Task details: Write out every line of the data below exactly as given.
---
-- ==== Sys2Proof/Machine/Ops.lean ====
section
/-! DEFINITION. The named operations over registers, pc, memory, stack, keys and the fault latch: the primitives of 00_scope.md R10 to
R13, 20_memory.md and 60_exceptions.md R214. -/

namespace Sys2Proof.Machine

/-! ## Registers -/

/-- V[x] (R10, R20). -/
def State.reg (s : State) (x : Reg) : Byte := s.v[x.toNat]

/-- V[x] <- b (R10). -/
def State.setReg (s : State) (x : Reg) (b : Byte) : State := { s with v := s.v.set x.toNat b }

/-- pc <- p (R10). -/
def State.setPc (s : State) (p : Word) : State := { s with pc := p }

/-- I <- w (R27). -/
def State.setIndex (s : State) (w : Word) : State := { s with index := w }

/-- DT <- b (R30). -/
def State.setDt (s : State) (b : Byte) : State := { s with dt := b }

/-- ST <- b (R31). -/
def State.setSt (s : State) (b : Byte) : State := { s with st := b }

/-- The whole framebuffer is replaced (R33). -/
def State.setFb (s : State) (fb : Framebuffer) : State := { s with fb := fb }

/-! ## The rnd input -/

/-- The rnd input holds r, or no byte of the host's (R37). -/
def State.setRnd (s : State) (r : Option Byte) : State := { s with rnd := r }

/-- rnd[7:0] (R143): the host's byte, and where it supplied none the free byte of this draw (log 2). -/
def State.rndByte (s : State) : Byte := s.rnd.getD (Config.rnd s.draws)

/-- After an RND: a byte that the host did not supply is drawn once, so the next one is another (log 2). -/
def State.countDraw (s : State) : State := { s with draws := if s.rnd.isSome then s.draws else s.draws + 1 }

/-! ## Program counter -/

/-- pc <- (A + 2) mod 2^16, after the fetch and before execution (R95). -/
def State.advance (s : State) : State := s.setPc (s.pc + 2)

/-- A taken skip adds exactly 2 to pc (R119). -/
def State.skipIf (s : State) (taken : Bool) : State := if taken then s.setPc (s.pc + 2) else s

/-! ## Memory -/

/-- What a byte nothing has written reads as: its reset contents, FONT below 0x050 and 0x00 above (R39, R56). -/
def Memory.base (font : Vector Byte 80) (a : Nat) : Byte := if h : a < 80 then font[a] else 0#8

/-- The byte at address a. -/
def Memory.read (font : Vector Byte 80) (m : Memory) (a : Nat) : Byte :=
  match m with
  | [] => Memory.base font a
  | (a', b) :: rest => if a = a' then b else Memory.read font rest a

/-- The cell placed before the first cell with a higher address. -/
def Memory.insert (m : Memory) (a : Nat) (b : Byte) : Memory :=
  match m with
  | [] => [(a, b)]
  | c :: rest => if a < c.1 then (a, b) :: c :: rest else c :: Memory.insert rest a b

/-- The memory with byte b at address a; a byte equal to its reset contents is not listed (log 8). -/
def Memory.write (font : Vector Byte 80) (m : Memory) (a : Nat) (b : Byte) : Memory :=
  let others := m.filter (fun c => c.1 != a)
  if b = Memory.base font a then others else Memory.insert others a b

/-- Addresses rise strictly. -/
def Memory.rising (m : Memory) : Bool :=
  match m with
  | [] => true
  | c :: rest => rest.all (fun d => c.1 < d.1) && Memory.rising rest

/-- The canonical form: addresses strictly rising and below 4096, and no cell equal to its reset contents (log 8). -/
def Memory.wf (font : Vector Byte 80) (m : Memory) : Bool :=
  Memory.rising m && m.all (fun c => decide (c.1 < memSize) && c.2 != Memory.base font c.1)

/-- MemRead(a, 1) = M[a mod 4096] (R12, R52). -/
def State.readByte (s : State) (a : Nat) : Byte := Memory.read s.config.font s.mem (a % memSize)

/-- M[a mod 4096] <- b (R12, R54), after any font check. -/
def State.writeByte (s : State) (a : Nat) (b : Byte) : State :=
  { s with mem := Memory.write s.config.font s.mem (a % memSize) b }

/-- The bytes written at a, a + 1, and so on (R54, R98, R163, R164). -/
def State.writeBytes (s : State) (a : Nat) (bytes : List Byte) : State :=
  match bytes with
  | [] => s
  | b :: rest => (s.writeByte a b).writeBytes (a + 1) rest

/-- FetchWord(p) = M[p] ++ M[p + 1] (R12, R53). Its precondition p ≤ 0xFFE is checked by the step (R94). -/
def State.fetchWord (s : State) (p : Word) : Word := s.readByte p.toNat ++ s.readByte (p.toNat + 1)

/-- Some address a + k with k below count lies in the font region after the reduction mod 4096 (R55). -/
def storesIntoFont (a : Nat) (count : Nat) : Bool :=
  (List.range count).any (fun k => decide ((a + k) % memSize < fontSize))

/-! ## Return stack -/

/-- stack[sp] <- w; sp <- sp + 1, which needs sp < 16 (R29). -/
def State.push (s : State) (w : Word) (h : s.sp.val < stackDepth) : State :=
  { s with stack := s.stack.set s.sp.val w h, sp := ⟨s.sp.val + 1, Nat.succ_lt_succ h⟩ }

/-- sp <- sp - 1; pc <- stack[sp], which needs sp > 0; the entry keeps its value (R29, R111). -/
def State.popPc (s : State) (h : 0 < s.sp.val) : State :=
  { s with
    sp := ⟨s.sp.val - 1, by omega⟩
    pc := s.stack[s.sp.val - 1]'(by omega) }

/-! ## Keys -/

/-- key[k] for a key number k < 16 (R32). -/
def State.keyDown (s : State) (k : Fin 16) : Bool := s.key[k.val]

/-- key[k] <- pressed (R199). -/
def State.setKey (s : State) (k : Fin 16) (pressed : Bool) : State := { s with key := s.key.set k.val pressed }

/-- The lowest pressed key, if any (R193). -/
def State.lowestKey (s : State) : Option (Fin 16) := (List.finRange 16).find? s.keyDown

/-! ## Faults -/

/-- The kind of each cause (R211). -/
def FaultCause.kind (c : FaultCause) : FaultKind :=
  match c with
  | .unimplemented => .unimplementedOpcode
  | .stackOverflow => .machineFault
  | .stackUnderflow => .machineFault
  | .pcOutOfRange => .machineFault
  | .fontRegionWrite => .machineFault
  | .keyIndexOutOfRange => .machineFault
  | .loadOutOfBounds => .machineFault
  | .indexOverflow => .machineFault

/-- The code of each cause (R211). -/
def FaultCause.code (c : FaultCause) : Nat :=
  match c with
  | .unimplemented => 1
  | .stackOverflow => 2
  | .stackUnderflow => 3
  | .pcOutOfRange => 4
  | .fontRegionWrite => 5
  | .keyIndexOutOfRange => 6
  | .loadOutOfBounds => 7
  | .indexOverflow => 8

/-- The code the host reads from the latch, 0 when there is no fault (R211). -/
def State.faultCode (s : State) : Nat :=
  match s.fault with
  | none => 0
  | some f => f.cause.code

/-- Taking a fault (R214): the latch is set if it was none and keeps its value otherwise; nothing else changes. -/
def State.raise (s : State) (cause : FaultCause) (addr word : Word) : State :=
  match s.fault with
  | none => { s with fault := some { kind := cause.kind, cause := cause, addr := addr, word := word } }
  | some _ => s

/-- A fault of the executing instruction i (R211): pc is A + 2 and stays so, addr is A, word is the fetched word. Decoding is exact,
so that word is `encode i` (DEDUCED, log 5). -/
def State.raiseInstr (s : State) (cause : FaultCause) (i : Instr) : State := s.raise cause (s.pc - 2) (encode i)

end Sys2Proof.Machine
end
---
Answer to this task:
-- ==== Sys2Proof/Machine/Ops.lean ====
section
/-! DEFINITION. The named operations over registers, pc, memory, stack, keys and the fault latch: the primitives of 00_scope.md R10 to
R13, 20_memory.md and 60_exceptions.md R214. -/

namespace Sys2Proof.Machine

/-! ## Registers -/

/-- V[x] (R10, R20). -/
def State.reg (s : State) (x : Reg) : Byte := s.v[x.toNat]

/-- V[x] <- b (R10). -/
def State.setReg (s : State) (x : Reg) (b : Byte) : State := { s with v := s.v.set x.toNat b }

/-- pc <- p (R10). -/
def State.setPc (s : State) (p : Word) : State := { s with pc := p }

/-- I <- w (R27). -/
def State.setIndex (s : State) (w : Word) : State := { s with index := w }

/-- DT <- b (R30). -/
def State.setDt (s : State) (b : Byte) : State := { s with dt := b }

/-- ST <- b (R31). -/
def State.setSt (s : State) (b : Byte) : State := { s with st := b }

/-- The whole framebuffer is replaced (R33). -/
def State.setFb (s : State) (fb : Framebuffer) : State := { s with fb := fb }

/-! ## The rnd input -/

/-- The rnd input holds r, or no byte of the host's (R37). -/
def State.setRnd (s : State) (r : Option Byte) : State := { s with rnd := r }

/-- rnd[7:0] (R143): the host's byte, and where it supplied none the free byte of this draw (log 2). -/
def State.rndByte (s : State) : Byte := s.rnd.getD (Config.rnd s.draws)

/-- After an RND: a byte that the host did not supply is drawn once, so the next one is another (log 2). -/
def State.countDraw (s : State) : State := { s with draws := if s.rnd.isSome then s.draws else s.draws + 1 }

/-! ## Program counter -/

/-- pc <- (A + 2) mod 2^16, after the fetch and before execution (R95). -/
def State.advance (s : State) : State := s.setPc (s.pc + 2)

/-- A taken skip adds exactly 2 to pc (R119). -/
def State.skipIf (s : State) (taken : Bool) : State := if taken then s.setPc (s.pc + 2) else s

/-! ## Memory -/

/-- What a byte nothing has written reads as: its reset contents, FONT below 0x050 and 0x00 above (R39, R56). -/
def Memory.base (font : Vector Byte 80) (a : Nat) : Byte := if h : a < 80 then font[a] else 0#8

/-- The byte at address a. -/
def Memory.read (font : Vector Byte 80) (m : Memory) (a : Nat) : Byte :=
  match m with
  | [] => Memory.base font a
  | (a', b) :: rest => if a = a' then b else Memory.read font rest a

/-- The cell placed before the first cell with a higher address. -/
def Memory.insert (m : Memory) (a : Nat) (b : Byte) : Memory :=
  match m with
  | [] => [(a, b)]
  | c :: rest => if a < c.1 then (a, b) :: c :: rest else c :: Memory.insert rest a b

/-- The memory with byte b at address a; a byte equal to its reset contents is not listed (log 8). -/
def Memory.write (font : Vector Byte 80) (m : Memory) (a : Nat) (b : Byte) : Memory :=
  let others := m.filter (fun c => c.1 != a)
  if b = Memory.base font a then others else Memory.insert others a b

/-- Addresses rise strictly. -/
def Memory.rising (m : Memory) : Bool :=
  match m with
  | [] => true
  | c :: rest => rest.all (fun d => c.1 < d.1) && Memory.rising rest

/-- The canonical form: addresses strictly rising and below 4096, and no cell equal to its reset contents (log 8). -/
def Memory.wf (font : Vector Byte 80) (m : Memory) : Bool :=
  Memory.rising m && m.all (fun c => decide (c.1 < memSize) && c.2 != Memory.base font c.1)

/-- MemRead(a, 1) = M[a mod 4096] (R12, R52). -/
def State.readByte (s : State) (a : Nat) : Byte := Memory.read s.config.font s.mem (a % memSize)

/-- M[a mod 4096] <- b (R12, R54), after any font check. -/
def State.writeByte (s : State) (a : Nat) (b : Byte) : State :=
  { s with mem := Memory.write s.config.font s.mem (a % memSize) b }

/-- The bytes written at a, a + 1, and so on (R54, R98, R163, R164). -/
def State.writeBytes (s : State) (a : Nat) (bytes : List Byte) : State :=
  match bytes with
  | [] => s
  | b :: rest => (s.writeByte a b).writeBytes (a + 1) rest

/-- FetchWord(p) = M[p] ++ M[p + 1] (R12, R53). Its precondition p ≤ 0xFFE is checked by the step (R94). -/
def State.fetchWord (s : State) (p : Word) : Word := s.readByte p.toNat ++ s.readByte (p.toNat + 1)

/-- Some address a + k with k below count lies in the font region after the reduction mod 4096 (R55). -/
def storesIntoFont (a : Nat) (count : Nat) : Bool :=
  (List.range count).any (fun k => decide ((a + k) % memSize < fontSize))

/-! ## Return stack -/

/-- stack[sp] <- w; sp <- sp + 1, which needs sp < 16 (R29). -/
def State.push (s : State) (w : Word) (h : s.sp.val < stackDepth) : State :=
  { s with stack := s.stack.set s.sp.val w h, sp := ⟨s.sp.val + 1, Nat.succ_lt_succ h⟩ }

/-- sp <- sp - 1; pc <- stack[sp], which needs sp > 0; the entry keeps its value (R29, R111). -/
def State.popPc (s : State) (h : 0 < s.sp.val) : State :=
  { s with
    sp := ⟨s.sp.val - 1, by omega⟩
    pc := s.stack[s.sp.val - 1]'(by omega) }

/-! ## Keys -/

/-- key[k] for a key number k < 16 (R32). -/
def State.keyDown (s : State) (k : Fin 16) : Bool := s.key[k.val]

/-- key[k] <- pressed (R199). -/
def State.setKey (s : State) (k : Fin 16) (pressed : Bool) : State := { s with key := s.key.set k.val pressed }

/-- The lowest pressed key, if any (R193). -/
def State.lowestKey (s : State) : Option (Fin 16) := (List.finRange 16).find? s.keyDown

/-! ## Faults -/

/-- The kind of each cause (R211). -/
def FaultCause.kind (c : FaultCause) : FaultKind :=
  match c with
  | .unimplemented => .unimplementedOpcode
  | .stackOverflow => .machineFault
  | .stackUnderflow => .machineFault
  | .pcOutOfRange => .machineFault
  | .fontRegionWrite => .machineFault
  | .keyIndexOutOfRange => .machineFault
  | .loadOutOfBounds => .machineFault
  | .indexOverflow => .machineFault

/-- The code of each cause (R211). -/
def FaultCause.code (c : FaultCause) : Nat :=
  match c with
  | .unimplemented => 1
  | .stackOverflow => 2
  | .stackUnderflow => 3
  | .pcOutOfRange => 4
  | .fontRegionWrite => 5
  | .keyIndexOutOfRange => 6
  | .loadOutOfBounds => 7
  | .indexOverflow => 8

/-- The code the host reads from the latch, 0 when there is no fault (R211). -/
def State.faultCode (s : State) : Nat :=
  match s.fault with
  | none => 0
  | some f => f.cause.code

/-- Taking a fault (R214): the latch is set if it was none and keeps its value otherwise; nothing else changes. -/
def State.raise (s : State) (cause : FaultCause) (addr word : Word) : State :=
  match s.fault with
  | none => { s with fault := some { kind := cause.kind, cause := cause, addr := addr, word := word } }
  | some _ => s

/-- A fault of the executing instruction i (R211): pc is A + 2 and stays so, addr is A, word is the fetched word. Decoding is exact,
so that word is `encode i` (DEDUCED, log 5). -/
def State.raiseInstr (s : State) (cause : FaultCause) (i : Instr) : State := s.raise cause (s.pc - 2) (encode i)

end Sys2Proof.Machine
end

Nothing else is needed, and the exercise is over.